In the records below, the line with "tenant (t : Nat)" opens the range and the line with "kv : List Byte" closes it; print that range exactly and nothing else.
==== Given data ====
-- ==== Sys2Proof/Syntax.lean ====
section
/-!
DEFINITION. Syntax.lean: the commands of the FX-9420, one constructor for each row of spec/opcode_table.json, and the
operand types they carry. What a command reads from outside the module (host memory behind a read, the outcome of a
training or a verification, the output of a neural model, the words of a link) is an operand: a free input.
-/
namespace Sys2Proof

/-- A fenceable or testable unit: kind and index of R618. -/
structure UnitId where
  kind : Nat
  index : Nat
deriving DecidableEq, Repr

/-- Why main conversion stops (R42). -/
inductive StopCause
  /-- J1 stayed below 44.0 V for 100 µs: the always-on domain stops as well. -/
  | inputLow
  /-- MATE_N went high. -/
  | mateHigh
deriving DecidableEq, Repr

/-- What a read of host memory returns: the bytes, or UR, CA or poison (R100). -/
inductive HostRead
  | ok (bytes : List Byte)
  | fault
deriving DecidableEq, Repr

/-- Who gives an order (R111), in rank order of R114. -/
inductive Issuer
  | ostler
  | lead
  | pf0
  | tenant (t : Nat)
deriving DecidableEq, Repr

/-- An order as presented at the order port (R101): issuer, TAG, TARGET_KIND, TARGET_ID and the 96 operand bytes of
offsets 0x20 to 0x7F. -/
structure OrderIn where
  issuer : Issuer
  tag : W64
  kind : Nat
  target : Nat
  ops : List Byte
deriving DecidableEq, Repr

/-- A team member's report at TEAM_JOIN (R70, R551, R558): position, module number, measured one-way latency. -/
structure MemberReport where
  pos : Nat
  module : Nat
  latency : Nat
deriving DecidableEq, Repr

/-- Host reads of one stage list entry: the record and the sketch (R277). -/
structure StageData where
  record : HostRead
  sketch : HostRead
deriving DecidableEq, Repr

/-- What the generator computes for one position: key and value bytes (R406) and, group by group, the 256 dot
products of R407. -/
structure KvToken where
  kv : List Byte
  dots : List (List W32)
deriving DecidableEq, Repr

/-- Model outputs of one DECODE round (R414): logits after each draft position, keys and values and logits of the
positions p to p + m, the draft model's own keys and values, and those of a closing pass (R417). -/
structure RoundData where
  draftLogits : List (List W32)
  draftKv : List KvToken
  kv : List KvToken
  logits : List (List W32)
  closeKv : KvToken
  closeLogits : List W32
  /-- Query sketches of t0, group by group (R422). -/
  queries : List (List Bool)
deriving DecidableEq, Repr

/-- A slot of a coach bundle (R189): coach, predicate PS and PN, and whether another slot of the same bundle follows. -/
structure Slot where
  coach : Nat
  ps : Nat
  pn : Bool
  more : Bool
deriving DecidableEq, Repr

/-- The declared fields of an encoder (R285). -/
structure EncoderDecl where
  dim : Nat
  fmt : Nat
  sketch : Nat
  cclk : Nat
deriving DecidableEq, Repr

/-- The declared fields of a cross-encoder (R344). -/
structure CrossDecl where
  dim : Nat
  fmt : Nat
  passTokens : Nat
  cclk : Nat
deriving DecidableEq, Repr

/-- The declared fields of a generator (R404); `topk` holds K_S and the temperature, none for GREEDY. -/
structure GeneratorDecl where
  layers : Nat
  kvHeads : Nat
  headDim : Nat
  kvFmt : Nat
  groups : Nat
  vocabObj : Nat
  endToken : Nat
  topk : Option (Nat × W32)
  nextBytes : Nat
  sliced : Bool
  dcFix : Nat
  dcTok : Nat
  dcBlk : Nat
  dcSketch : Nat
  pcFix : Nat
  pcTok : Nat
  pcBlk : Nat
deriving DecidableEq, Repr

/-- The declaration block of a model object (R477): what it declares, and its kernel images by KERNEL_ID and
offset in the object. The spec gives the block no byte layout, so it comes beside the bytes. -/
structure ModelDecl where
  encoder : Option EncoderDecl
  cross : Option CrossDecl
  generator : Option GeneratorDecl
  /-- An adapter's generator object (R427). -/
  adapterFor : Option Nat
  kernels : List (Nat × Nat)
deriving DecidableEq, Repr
====
==== Given data ====
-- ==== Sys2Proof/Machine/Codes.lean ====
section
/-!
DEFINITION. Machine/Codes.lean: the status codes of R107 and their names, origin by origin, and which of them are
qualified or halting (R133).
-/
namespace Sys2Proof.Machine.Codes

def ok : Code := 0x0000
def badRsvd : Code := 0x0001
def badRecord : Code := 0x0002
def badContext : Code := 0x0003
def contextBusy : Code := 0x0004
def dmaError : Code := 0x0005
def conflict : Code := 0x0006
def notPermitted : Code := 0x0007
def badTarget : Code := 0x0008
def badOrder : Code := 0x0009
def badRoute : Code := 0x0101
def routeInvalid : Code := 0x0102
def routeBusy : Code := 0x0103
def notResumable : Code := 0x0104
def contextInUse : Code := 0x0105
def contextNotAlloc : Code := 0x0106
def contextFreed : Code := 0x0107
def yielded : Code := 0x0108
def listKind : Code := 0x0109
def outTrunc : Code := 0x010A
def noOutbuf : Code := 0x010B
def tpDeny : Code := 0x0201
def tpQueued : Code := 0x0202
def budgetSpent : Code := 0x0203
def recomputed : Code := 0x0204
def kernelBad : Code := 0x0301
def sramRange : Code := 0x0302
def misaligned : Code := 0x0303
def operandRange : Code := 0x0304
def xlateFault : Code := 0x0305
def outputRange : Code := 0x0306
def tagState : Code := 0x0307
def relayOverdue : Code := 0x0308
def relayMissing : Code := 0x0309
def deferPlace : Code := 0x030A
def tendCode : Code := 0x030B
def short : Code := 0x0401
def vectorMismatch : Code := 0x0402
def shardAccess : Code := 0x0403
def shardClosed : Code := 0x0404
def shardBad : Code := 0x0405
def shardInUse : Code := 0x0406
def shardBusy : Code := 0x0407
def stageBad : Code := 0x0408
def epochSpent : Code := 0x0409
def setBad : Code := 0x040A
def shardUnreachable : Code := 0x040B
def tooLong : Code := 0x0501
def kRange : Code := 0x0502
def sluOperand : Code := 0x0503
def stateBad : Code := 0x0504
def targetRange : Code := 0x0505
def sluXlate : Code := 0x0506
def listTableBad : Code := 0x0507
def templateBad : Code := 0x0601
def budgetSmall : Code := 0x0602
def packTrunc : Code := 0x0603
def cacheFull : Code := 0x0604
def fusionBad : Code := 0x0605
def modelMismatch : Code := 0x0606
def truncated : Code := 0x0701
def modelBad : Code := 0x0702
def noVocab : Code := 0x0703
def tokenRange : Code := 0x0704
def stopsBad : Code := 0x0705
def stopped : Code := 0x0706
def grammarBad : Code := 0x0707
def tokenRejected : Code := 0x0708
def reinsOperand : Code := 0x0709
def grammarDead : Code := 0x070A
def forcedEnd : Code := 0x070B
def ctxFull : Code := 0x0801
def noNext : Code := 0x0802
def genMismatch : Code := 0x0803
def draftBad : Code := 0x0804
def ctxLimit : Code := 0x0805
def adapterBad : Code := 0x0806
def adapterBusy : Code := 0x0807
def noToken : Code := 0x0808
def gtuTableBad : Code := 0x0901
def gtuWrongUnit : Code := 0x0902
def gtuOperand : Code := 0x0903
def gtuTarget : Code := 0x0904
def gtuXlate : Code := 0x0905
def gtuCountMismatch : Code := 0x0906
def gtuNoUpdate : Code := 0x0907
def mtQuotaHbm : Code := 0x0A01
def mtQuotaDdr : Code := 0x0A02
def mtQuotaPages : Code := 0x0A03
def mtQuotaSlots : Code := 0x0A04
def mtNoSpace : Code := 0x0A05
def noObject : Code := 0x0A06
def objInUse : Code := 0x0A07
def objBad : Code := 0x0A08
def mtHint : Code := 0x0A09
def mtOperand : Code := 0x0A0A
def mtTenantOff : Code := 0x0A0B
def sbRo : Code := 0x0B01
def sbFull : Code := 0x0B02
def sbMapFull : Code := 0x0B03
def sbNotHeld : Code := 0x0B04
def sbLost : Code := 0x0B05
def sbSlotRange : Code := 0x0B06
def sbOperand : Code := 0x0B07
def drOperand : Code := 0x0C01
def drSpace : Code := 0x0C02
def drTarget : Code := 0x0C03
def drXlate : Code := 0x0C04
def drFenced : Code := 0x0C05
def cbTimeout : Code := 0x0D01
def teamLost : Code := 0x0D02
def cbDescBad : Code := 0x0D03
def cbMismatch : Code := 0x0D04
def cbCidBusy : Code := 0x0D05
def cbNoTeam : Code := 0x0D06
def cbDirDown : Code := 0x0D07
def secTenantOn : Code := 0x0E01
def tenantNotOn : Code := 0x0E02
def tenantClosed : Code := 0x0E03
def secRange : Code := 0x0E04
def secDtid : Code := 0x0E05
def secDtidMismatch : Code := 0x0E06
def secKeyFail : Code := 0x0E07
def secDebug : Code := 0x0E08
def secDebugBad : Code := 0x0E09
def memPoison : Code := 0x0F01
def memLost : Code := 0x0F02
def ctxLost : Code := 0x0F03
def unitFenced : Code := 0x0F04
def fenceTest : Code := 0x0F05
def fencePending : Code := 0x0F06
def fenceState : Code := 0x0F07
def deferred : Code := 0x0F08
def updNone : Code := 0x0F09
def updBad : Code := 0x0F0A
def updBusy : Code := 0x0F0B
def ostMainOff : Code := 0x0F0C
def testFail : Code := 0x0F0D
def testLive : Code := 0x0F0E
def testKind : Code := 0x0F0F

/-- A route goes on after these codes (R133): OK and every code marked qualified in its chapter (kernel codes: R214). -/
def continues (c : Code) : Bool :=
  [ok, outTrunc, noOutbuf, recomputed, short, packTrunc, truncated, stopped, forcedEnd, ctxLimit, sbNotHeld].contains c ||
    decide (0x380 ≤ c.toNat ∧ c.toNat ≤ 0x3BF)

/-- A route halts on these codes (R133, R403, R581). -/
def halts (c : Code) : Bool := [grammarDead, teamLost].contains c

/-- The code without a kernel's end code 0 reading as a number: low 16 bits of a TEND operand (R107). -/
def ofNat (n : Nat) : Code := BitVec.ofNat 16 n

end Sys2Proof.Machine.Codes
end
====
The answer
  | tenant (t : Nat)
deriving DecidableEq, Repr

/-- An order as presented at the order port (R101): issuer, TAG, TARGET_KIND, TARGET_ID and the 96 operand bytes of
offsets 0x20 to 0x7F. -/
structure OrderIn where
  issuer : Issuer
  tag : W64
  kind : Nat
  target : Nat
  ops : List Byte
deriving DecidableEq, Repr

/-- A team member's report at TEAM_JOIN (R70, R551, R558): position, module number, measured one-way latency. -/
structure MemberReport where
  pos : Nat
  module : Nat
  latency : Nat
deriving DecidableEq, Repr

/-- Host reads of one stage list entry: the record and the sketch (R277). -/
structure StageData where
  record : HostRead
  sketch : HostRead
deriving DecidableEq, Repr

/-- What the generator computes for one position: key and value bytes (R406) and, group by group, the 256 dot
products of R407. -/
structure KvToken where
  kv : List Byte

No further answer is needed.